4. A method for quantitatively classifying and imaging the perfusion function of micro-motion/venous vascular microbubble radiography in an ultrasonic brain according to claim 3, characterized in that: the method is characterized in that transcranial attenuated microbubble mother wavelet is adopted in the detection of the microbubble wavelet decorrelation full frequency domain, and is obtained by constructing brain blood vessel microbubble mother wavelet driven by a sound field according to the distribution of a skull sound attenuation sound field.

5. The quantitative classification imaging method for the perfusion function of micro-micro/venous vascular microbubble radiography in an ultrasonic brain according to claim 1, wherein the quantitative classification imaging method is characterized by comprising the following steps of: the step 4) specifically comprises the following steps:

4.1 Layering the perfusion areas of the middle, small and micro blood vessels of the brain, wherein each layer takes a multiplied by a pixel as the window size, and single pixel as the window moving step length, and the perfusion time intensity curves of the middle, small and micro blood vessels of the brain are respectively extracted, wherein a=1-9;

4.2 According to the perfusion time intensity curve extracted in the step 4.1), calculating to obtain the perfusion parameters of time, intensity and ratio of the small, medium and micro blood vessels in the brain.

6. The quantitative classification imaging method for the perfusion function of micro-micro/venous vascular microbubble radiography in an ultrasonic brain according to claim 5, wherein the quantitative classification imaging method is characterized in that: the time-class perfusion parameters are one or more of flushing time, flushing time and peak reaching time; the intensity perfusion parameter is one or more of peak value and area under the curve; the ratio type perfusion parameter is one or more of the flushing rate and the flushing rate.

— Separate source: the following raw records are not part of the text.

/-- A word that has been written does not depend on the unspecified contents. -/
theorem Memory.readWord_withDraw {m : Memory} {n w : Nat} (written : m.addresses = List.range (8 * n)) (inUse : w < n)
    (k : Nat) : (m.withDraw k).readWord w = m.readWord w := by
  refine wordOf_congr fun j hj => Memory.readByte_draw_irrelevant written ?_ k
  simp only [byteAddr, bytesPerWord]
  omega

theorem Memory.at_withDraw {m : Memory} {n : Nat} {p : Position} (written : m.addresses = List.range (8 * n)) (inUse : p.word < n)
    (k : Nat) : (m.withDraw k).at p = m.at p := by
  rw [Memory.at, Memory.readWord_withDraw written inUse, Memory.at]

/-- `ClearAll` writes without reading. -/
theorem clearAll_withDraw (m : Memory) (k n : Nat) : clearAll (m.withDraw k) n = (clearAll m n).withDraw k :=
  List.foldl_hom (Memory.withDraw · k) fun m w => m.writeWord_withDraw k w 0#64

/-- `ResetAll` reads only words that have been written (42_counter_table R146). -/
theorem resetAll_withDraw {m : Memory} {n : Nat} (written : m.addresses = List.range (8 * n)) (k : Nat) {j : Nat}
    (inUse : j ≤ n) : resetAll (m.withDraw k) j = (resetAll m j).map (·.withDraw k) id := by
  induction j with
  | zero => rfl
  | succ j ih =>
    have word := Memory.readWord_withDraw (resetAll_addresses written (k := j) (by omega)) inUse k
    rw [resetAll_succ, ih (by omega), resetAll_succ]
    simp only [resetWord, Prod.map, word, Memory.writeWord_withDraw, id]

/-- One row of RECORD's loop reads only its own word. -/
theorem bump_withDraw {acc : Memory × Bool} {p : Position} {n : Nat} (written : acc.1.addresses = List.range (8 * n))
    (inUse : p.word < n) (k : Nat) : bump (acc.map (·.withDraw k) id) p = (bump acc p).map (·.withDraw k) id := by
  simp only [bump, Prod.map, Memory.readWord_withDraw written inUse, Memory.writeWord_withDraw]
  split <;> rfl

theorem bump_fold_withDraw {p : Fin 4 → Position} {n : Nat} (inUse : ∀ d, (p d).word < n) (k : Nat) (l : List (Fin 4))
    {acc : Memory × Bool} (written : acc.1.addresses = List.range (8 * n)) :
    l.foldl (fun acc d => bump acc (p d)) (acc.map (·.withDraw k) id) =
      (l.foldl (fun acc d => bump acc (p d)) acc).map (·.withDraw k) id := by
  induction l generalizing acc with
  | nil => rfl
  | cons d l ih =>
    rw [List.foldl_cons, bump_withDraw written (inUse d)]
    exact ih (bump_addresses written (inUse d))

/-- RECORD's four updates read only words that have been written (43_commands R170). -/
theorem bumpAll_withDraw {m : Memory} {p : Fin 4 → Position} {n : Nat} (written : m.addresses = List.range (8 * n))
    (inUse : ∀ d, (p d).word < n) (k : Nat) : bumpAll (m.withDraw k) p = (bumpAll m p).map (·.withDraw k) id :=
  bump_fold_withDraw inUse k rows (acc := (m, false)) written

/-! ## The block at another draw -/

/-- The same state over another draw of the unspecified contents. -/
def State.withDraw (s : State) (k : Nat) : State := { s with table := s.table.withDraw k }

/-- The invariant does not look at the unspecified contents. -/
theorem State.Inv.withDraw {s : State} (inv : s.Inv) (k : Nat) : (s.withDraw k).Inv :=
  ⟨inv.unconfigured, fun ready => (inv.sized ready).imp fun _ sized => sized.congr rfl rfl rfl rfl, inv.counted, inv.inUse,
    inv.answered⟩

theorem State.configured_withDraw (s : State) (k j : Nat) : (s.withDraw k).configured j = (s.configured j).withDraw k := by
  simp only [State.configured, State.withDraw, clearAll_withDraw]

theorem State.Inv.estimateOf_withDraw {s : State} (inv : s.Inv) (ready : s.mode = .ready) (h : Word) (k : Nat) :
    (s.withDraw k).estimateOf h = s.estimateOf h := by
  have counter (d : Fin 4) : (s.table.withDraw k).at (s.positions h d) = s.table.at (s.positions h d) :=
    Memory.at_withDraw inv.inUse (inv.positions_word_lt ready h d) k
  exact congrArg₂ nibMin (congrArg₂ nibMin (counter 0) (counter 1)) (congrArg₂ nibMin (counter 2) (counter 3))

/-- RECORD's updates of an item of a configured block read only words in use. -/
theorem State.Inv.bumpAll_withDraw {s : State} (inv : s.Inv) (ready : s.mode = .ready) (h : Word) (k : Nat) :
    bumpAll (s.withDraw k).table ((s.withDraw k).positions h) =
      (bumpAll s.table (s.positions h)).map (·.withDraw k) id :=
  Machine.bumpAll_withDraw inv.inUse (inv.positions_word_lt ready h) k

theorem State.Inv.counted_withDraw {s : State} (inv : s.Inv) (ready : s.mode = .ready) (h : Word) (k : Nat) :
    (s.withDraw k).counted h = (s.counted h).withDraw k := by
  rw [State.counted, inv.bumpAll_withDraw ready]
  rfl

/-- The trigger of the pass does not look at the unspecified contents. -/
theorem State.Inv.ages_withDraw {s : State} (inv : s.Inv) (ready : s.mode = .ready) (h : Word) (k : Nat) :
    (s.withDraw k).ages h = s.ages h := by
  rw [State.ages, inv.bumpAll_withDraw ready]
  rfl

/-- The pass scans only words in use (44_aging R197). -/
theorem State.agingPass_withDraw {s : State} (written : s.table.addresses = List.range (8 * s.nwInUse)) (k : Nat) :
    (s.withDraw k).agingPass = s.agingPass.withDraw k := by
  have scan : resetAll (s.withDraw k).table (s.withDraw k).nwInUse = _ := resetAll_withDraw written k le_rfl
  rw [State.agingPass, scan]
  rfl

/-! ## The step at another draw -/

/-- A command's answer at another draw differs only in the draw (43_commands R182). -/
theorem State.Inv.exec_withDraw {i : Instr} {s t : State} (inv : s.Inv) (h : Machine.exec i s = .next t) (k : Nat) :
    Machine.exec i (s.withDraw k) = .next (t.withDraw k) := by
  cases i with
  | init cap =>
    obtain ⟨ready, e⟩ | ⟨mode, illegal, e⟩ | ⟨mode, legal, e⟩ := execInit_cases cap s <;>
      rw [Machine.exec, e] at h <;> cases h
    · exact exec_init_of_ready (s := s.withDraw k) ready cap
    · exact exec_init_of_illegal (s := s.withDraw k) mode illegal
    · rw [exec_init_of_legal (s := s.withDraw k) mode legal, s.configured_withDraw]
      rfl
  | record x =>
    cases mode : s.mode with
    | unconfigured =>
      rw [exec_record_of_unconfigured mode] at h
      cases h
      exact exec_record_of_unconfigured (s := s.withDraw k) mode x
    | ready =>
      rw [inv.exec_record mode] at h
      cases h
      rw [(inv.withDraw k).exec_record mode, inv.ages_withDraw mode, inv.counted_withDraw mode,
        State.agingPass_withDraw (inv.counted_addresses mode x)]
      cases s.ages x <;> rfl
  | estimate x =>
    cases mode : s.mode with
    | unconfigured =>
      rw [exec_estimate_of_unconfigured mode] at h
      cases h
      exact exec_estimate_of_unconfigured (s := s.withDraw k) mode x
    | ready =>
      rw [inv.exec_estimate mode] at h
      cases h
      rw [(inv.withDraw k).exec_estimate mode, inv.estimateOf_withDraw mode]
      rfl
  | rsvd3 arg =>
    cases h
    rfl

7. The quantitative classification imaging method for the perfusion function of micro-micro/venous vascular microbubble radiography in an ultrasonic brain according to claim 1, wherein the quantitative classification imaging method is characterized by comprising the following steps of: the step 5) specifically comprises the following steps: according to the perfusion characteristic difference of contrast microbubbles in the arteries and veins and the numerical values of perfusion parameters of time class, intensity class and ratio class, pseudo-color coding is respectively carried out, and the artery and vein separation is carried out on the middle cerebral, small cerebral and microvasculature by adopting an intensity double-threshold method and adjusting the upper threshold value and the lower threshold value of pseudo-color coding images.